Now let's see the code.

  def parse_and_extract_and_save(year):
    html_content, filepath = url_to_html(year)
    if html_content != None:
    	# Use HTML module to parse the content
        scraped_html = HTML(html=html_content)   
        table = scraped_html.find('#table', first=True) 
        
       	# SEE NOTE BELOW
        inner_table = table.find('table', first=True) 
        
        # Get all rows from tr tags
        rows = inner_table.find('tr')
        
        # The first row happens to be the column titles
        headers = rows[0].text.split('\n') 
        # This is the output => 
        #['Rank', 'Release Group', 'Worldwide', 'Domestic', '%', 'Foreign', '%']
        
        # Use list comprehension to collect all text from each row, 
        # then add them to a list called 'data'
        data = []
        for row in rows[1:]:
            td_s_in_each_row = [td.text for td in row.find('td')]
            data.append(td_s_in_each_row)
            
            
	# Use Pandas to transfer the list into a DataFrame 
        # instance, then save the dataframe into csv file. 
        df = pd.DataFrame(data, columns=headers)
        df.to_csv(filepath, index=False)

## NOTE:    Initially there are 3 inner table elements within this table element, some of the inner table elements are from JavaScript. So we can use Python interactive terminal (with -i) to test out what is the real inner table element from html. When we use " table.find('table'), the result is just one table from html code, the missing other two are actually generated by JavaScript. 

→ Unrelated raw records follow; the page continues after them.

-- ==== Sys2Proof/Laws/Commands.lean ====
section
/-! SUPPORT. What a command can do, said once: `exec_cases`. Every claim about all commands goes through it. -/

namespace Sys2Proof.Machine

/-! ### The two ends of a command -/

/-- A command always ends in a next state (R343, R359). -/
theorem finish_isNext (s : State) (r : Result) : ∃ t, finish s r = .next t := by
  cases r <;> exact ⟨_, rfl⟩

/-- Everything `finish` can do: the success update, or the error path. -/
theorem finish_cases {s t : State} {r : Result} (h : finish s r = .next t) :
    (∃ u v, r = .done u v ∧ t = u.succeed v) ∨ (∃ e, r = .raised e ∧ t = s.raise e) := by
  cases r with
  | done u v => exact .inl ⟨u, v, rfl, by simpa [finish] using h.symm⟩
  | raised e => exact .inr ⟨e, rfl, by simpa [finish] using h.symm⟩

@[simp] theorem finish_done (s u : State) (v : Bool) : finish s (.done u v) = .next (u.succeed v) := rfl
@[simp] theorem finish_raised (s : State) (e : ErrCode) : finish s (.raised e) = .next (s.raise e) := rfl

/-! ### The checks -/

theorem pastBuffer_iff (a n : Nat) : pastBuffer a n = true ↔ 512 < a + n := decide_eq_true_iff

theorem State.joinRequestSize_iff (s : State) : s.joinRequestSize = true ↔ s.len.toNat = 19 := by
  rw [State.joinRequestSize, beq_iff_eq, ← BitVec.toNat_inj]; rfl

theorem State.joinAcceptSize_iff (s : State) : s.joinAcceptSize = true ↔ s.len.toNat = 13 ∨ s.len.toNat = 29 := by
  rw [State.joinAcceptSize, Bool.or_eq_true, beq_iff_eq, beq_iff_eq, ← BitVec.toNat_inj, ← BitVec.toNat_inj]; rfl

/-- `LEN + 4 <= 259`, so the MIC of a data frame always fits (R48). -/
theorem State.len_lt (s : State) : s.len.toNat < 256 := s.len.isLt

/-- The region of a JoinAccept is one block or two (R310). -/
theorem joinAccept_region {s : State} (h : s.joinAcceptSize = true) :
    16 * blockCount (s.len.toNat + 3) = s.len.toNat + 3 := by
  rcases s.joinAcceptSize_iff.1 h with h | h <;> rw [h] <;> rfl

/-! ### Field codec -/

theorem encodeField_bounds {n u : Nat} {s : State} (h : 512 < s.foff.toNat + n) :
    encodeField n u s = .raised .bounds := by
  rw [encodeField, if_pos ((pastBuffer_iff _ _).2 h)]

theorem encodeField_argument {n u : Nat} {s : State} (h : s.foff.toNat + n ≤ 512) (hu : 2 ^ (8 * n) ≤ u) :
    encodeField n u s = .raised .invalidArgument := by
  rw [encodeField, if_neg (by rw [pastBuffer_iff]; omega), if_pos hu]

theorem encodeField_done {n u : Nat} {s : State} (h : s.foff.toNat + n ≤ 512) (hu : u < 2 ^ (8 * n)) :
    encodeField n u s = .done (s.memWrite s.foff.toNat (leBytes n u)) false := by
  rw [encodeField, if_neg (by rw [pastBuffer_iff]; omega), if_neg (by omega)]

/-- Everything `encodeField` can do (R201). -/
theorem encodeField_cases (n u : Nat) (s : State) :
    (512 < s.foff.toNat + n ∧ encodeField n u s = .raised .bounds) ∨
    (s.foff.toNat + n ≤ 512 ∧ 2 ^ (8 * n) ≤ u ∧ encodeField n u s = .raised .invalidArgument) ∨
    (s.foff.toNat + n ≤ 512 ∧ u < 2 ^ (8 * n) ∧
      encodeField n u s = .done (s.memWrite s.foff.toNat (leBytes n u)) false) := by
  rcases Nat.lt_or_ge 512 (s.foff.toNat + n) with h | h
  · exact .inl ⟨h, encodeField_bounds h⟩
  · rcases Nat.lt_or_ge u (2 ^ (8 * n)) with hu | hu
    · exact .inr (.inr ⟨h, hu, encodeField_done h hu⟩)
    · exact .inr (.inl ⟨h, hu, encodeField_argument h hu⟩)

/-- Everything `decodeField` can do (R201). -/
theorem decodeField_cases (n unit : Nat) (s : State) :
    (512 < s.foff.toNat + n ∧ decodeField n unit s = .raised .bounds) ∨
    (s.foff.toNat + n ≤ 512 ∧
      decodeField n unit s
        = .done (s.setVal (BitVec.ofNat 64 (unit * leValue (s.memRead s.foff.toNat n)))) false) := by
  rcases Nat.lt_or_ge 512 (s.foff.toNat + n) with h | h
  · exact .inl ⟨h, by rw [decodeField, if_pos ((pastBuffer_iff _ _).2 h)]⟩
  · exact .inr ⟨h, by rw [decodeField, if_neg (by rw [pastBuffer_iff]; omega)]⟩

/-! ### What a command can do -/

/-- The success update of a command, by what it writes (the "Writes" column of R126). -/
inductive Effect (i : Instr) (s : State) : State → Bool → Prop
  /-- A `*_CHK` writes nothing of its own. -/
  | check (v : Bool) (hi : isCheck i = true) : Effect i s s v
  /-- A `*_SET` writes four bytes of `BUF` and `MIC`. -/
  | set (n : Nat) (mic : List Byte) (hi : writesMic i = true) (hr : writtenRange i s = (n, mic.length))
      (hn : n + mic.length ≤ 512) : Effect i s (s.placeMic n mic) false
  /-- A cipher command writes a range of `BUF` and `CTRL.CIPH`. -/
  | cipher (a : Nat) (bs : List Byte) (c : Bool) (hi : writesCiph i = true) (hr : writtenRange i s = (a, bs.length))
      (hn : a + bs.length ≤ 512) : Effect i s ((s.memWrite a bs).setCiph c) false
  /-- An encoder writes its field. -/
  | encode (a : Nat) (bs : List Byte) (hi : isCodec i = true) (hr : writtenRange i s = (a, bs.length))
      (hn : a + bs.length ≤ 512) : Effect i s (s.memWrite a bs) false
  /-- A decoder writes `VAL`. -/
  | decode (v : BitVec 64) (hi : writesVal i = true) : Effect i s (s.setVal v) false

/-- Everything a command can do: it raises one of four codes and changes `STATUS` alone, or it makes its success
update and ends without error. -/
theorem exec_cases (i : Instr) (s : State) :
    (∃ e, exec i s = .next (s.raise e) ∧
      (e = .sizeMismatch ∨ e = .bounds ∨ e = .state ∨ e = .invalidArgument)) ∨
    (∃ u v, exec i s = .next (u.succeed v) ∧ Effect i s u v) := by
  have enc : ∀ i n u, (exec i s = finish s (encodeField n u s)) → isCodec i = true →
      writtenRange i s = (s.foff.toNat, n) → (∃ e, exec i s = .next (s.raise e) ∧
        (e = .sizeMismatch ∨ e = .bounds ∨ e = .state ∨ e = .invalidArgument)) ∨
        (∃ u v, exec i s = .next (u.succeed v) ∧ Effect i s u v) := by
    intro i n u h hi hr
    rcases encodeField_cases n u s with ⟨_, he⟩ | ⟨_, _, he⟩ | ⟨hb, _, he⟩
    · exact .inl ⟨.bounds, by rw [h, he, finish_raised], by simp⟩
    · exact .inl ⟨.invalidArgument, by rw [h, he, finish_raised], by simp⟩
    · exact .inr ⟨_, false, by rw [h, he, finish_done], .encode _ _ hi (by simpa using hr) (by simpa using hb)⟩
  have dec : ∀ i n unit, (exec i s = finish s (decodeField n unit s)) → writesVal i = true →
      (∃ e, exec i s = .next (s.raise e) ∧
        (e = .sizeMismatch ∨ e = .bounds ∨ e = .state ∨ e = .invalidArgument)) ∨
        (∃ u v, exec i s = .next (u.succeed v) ∧ Effect i s u v) := by
    intro i n unit h hi
    rcases decodeField_cases n unit s with ⟨_, he⟩ | ⟨_, he⟩
    · exact .inl ⟨.bounds, by rw [h, he, finish_raised], by simp⟩
    · exact .inr ⟨_, false, by rw [h, he, finish_done], .decode _ hi⟩
  have hlen := s.len_lt
  cases i with
  | micDataSet d =>
    exact .inr ⟨_, false, rfl, .set _ _ rfl (by simp [writtenRange, State.dataMic]) (by simp [State.dataMic]; omega)⟩
  | micDataChk d => exact .inr ⟨s, _, rfl, .check _ rfl⟩
  | micJrSet =>
    rw [exec, execMicJrSet]
    split
    · exact .inr ⟨_, false, rfl, .set _ _ rfl (by simp [writtenRange, State.joinMic]) (by simp [State.joinMic])⟩
    · exact .inl ⟨_, rfl, by simp⟩
  | micJrChk =>
    rw [exec, execMicJrChk]
    split
    · exact .inr ⟨s, _, rfl, .check _ rfl⟩
    · exact .inl ⟨_, rfl, by simp⟩
  | micJaSet =>
    rw [exec, execMicJaSet]
    split
    · split
      · exact .inl ⟨_, rfl, by simp⟩
      · exact .inr ⟨_, false, rfl, .set _ _ rfl (by simp [writtenRange, State.joinMic]) (by simp [State.joinMic]; omega)⟩
    · exact .inl ⟨_, rfl, by simp⟩
  | micJaChk =>
    rw [exec, execMicJaChk]
    split
    · split <;> exact .inr ⟨s, _, rfl, .check _ rfl⟩
    · exact .inl ⟨_, rfl, by simp⟩
  | ctrEnc d =>
    rw [exec, execCtrEnc]
    split
    · exact .inl ⟨_, rfl, by simp⟩
    · next hb =>
      rw [pastBuffer_iff] at hb
      split
      · exact .inl ⟨_, rfl, by simp⟩
      · exact .inr ⟨_, false, rfl, .cipher _ _ _ rfl (by simp [writtenRange]) (by simp; omega)⟩
  | ctrDec d =>
    rw [exec, execCtrDec]
    split
    · exact .inl ⟨_, rfl, by simp⟩
    · next hb =>
      rw [pastBuffer_iff] at hb
      split
      · exact .inr ⟨_, false, rfl, .cipher _ _ _ rfl (by simp [writtenRange]) (by simp; omega)⟩
      · exact .inl ⟨_, rfl, by simp⟩
  | jaEnc =>
    rw [exec, execJaEnc]
    split
    · next hj =>
      have hr := joinAccept_region hj
      split
      · exact .inl ⟨_, rfl, by simp⟩
      · exact .inr ⟨_, false, rfl, .cipher _ _ _ rfl (by simp [writtenRange, hr]) (by simp [hr]; omega)⟩
    · exact .inl ⟨_, rfl, by simp⟩
  | jaDec =>
    rw [exec, execJaDec]
    split
    · next hj =>
      have hr := joinAccept_region hj
      split
      · exact .inr ⟨_, false, rfl, .cipher _ _ _ rfl (by simp [writtenRange, hr]) (by simp [hr]; omega)⟩
      · exact .inl ⟨_, rfl, by simp⟩
    · exact .inl ⟨_, rfl, by simp⟩
  | encDevaddr => exact enc _ _ _ rfl rfl rfl
  | encEui => exact enc _ _ _ rfl rfl rfl
  | encNonce16 => exact enc _ _ _ rfl rfl rfl
  | encNonce24 => exact enc _ _ _ rfl rfl rfl
  | encFreq24 => exact enc _ _ _ rfl rfl rfl
  | decDevaddr => exact dec _ _ _ rfl rfl
  | decEui => exact dec _ _ _ rfl rfl
  | decNonce16 => exact dec _ _ _ rfl rfl
  | decNonce24 => exact dec _ _ _ rfl rfl
  | decFreq24 => exact dec _ _ _ rfl rfl

/-- A success update keeps the canonical form of the buffer. -/
theorem Effect.keeps_wf {i : Instr} {s u : State} {v : Bool} (h : Effect i s u v) (hs : Memory.wf s.mem) :
    Memory.wf u.mem := by
  cases h with
  | check _ _ => exact hs
  | set n mic _ _ hn => exact Memory.wf_store _ _ _ hs hn
  | cipher a bs _ _ _ hn => exact Memory.wf_store _ _ _ hs hn
  | encode a bs _ _ hn => exact Memory.wf_store _ _ _ hs hn
  | decode _ _ => exact hs

/-- A command keeps the canonical form of the buffer. -/
theorem exec_keeps_wf {i : Instr} {s t : State} (h : exec i s = .next t) (hs : Memory.wf s.mem) : Memory.wf t.mem := by
  rcases exec_cases i s with ⟨e, he, _⟩ | ⟨u, v, hu, hE⟩
  · rw [he] at h; cases h; exact hs
  · rw [hu] at h; cases h; exact hE.keeps_wf hs

/-- A command, or an illegal command word, keeps the canonical form of the buffer. -/
theorem runCommand_keeps_wf {w : Word} {s t : State} (h : runCommand w s = .next t) (hs : Memory.wf s.mem) :
    Memory.wf t.mem := by
  rw [runCommand] at h
  split at h
  · exact exec_keeps_wf h hs
  · cases h; exact hs

end Sys2Proof.Machine
end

## NOTE:    We can also see the same code change when we use dev tool. In dev tool interface, use ctrl+shift+p to open the RUN command panel in dev tool , then search 'disable', a list of options pops up. choose to disable JavaScript. After refreshing the page, the dev tool Elements tab will only show HTML content. This time we can see only ONE table element is shown, other two JavaScript-generated tables are not shown.

Step 4:    Now, we can test out our code. Let's choose 2019 for the year. Call 'parse_and_extract_and_save(2019)' to run the code. A new file 'movie_2019.csv' should be created under the 'data' folder. The 'data' folder is created inside the method 'create_file_path_and_url_by_year()' when it was first time run.

parse_and_extract_and_save(2019)

For getting the past 10 years of box office data, we can run a for loop like this:

for year in range(2012, 2023):
    parse_and_extract_and_save(year)

Voila! We got all top box office listings scraped into our csv files. We can use pandas to analysis these files for many different purposes. To easily visualize and analysize the dateset, we can use Jupyter Notebook. Open Jupyter Notebook, import pandas, then open the file you need, transfer the csv file back to DataFrame instance, then you can see the dataset as a dataframe table. 

However, for the purpose of this project, I won't go further beyond this.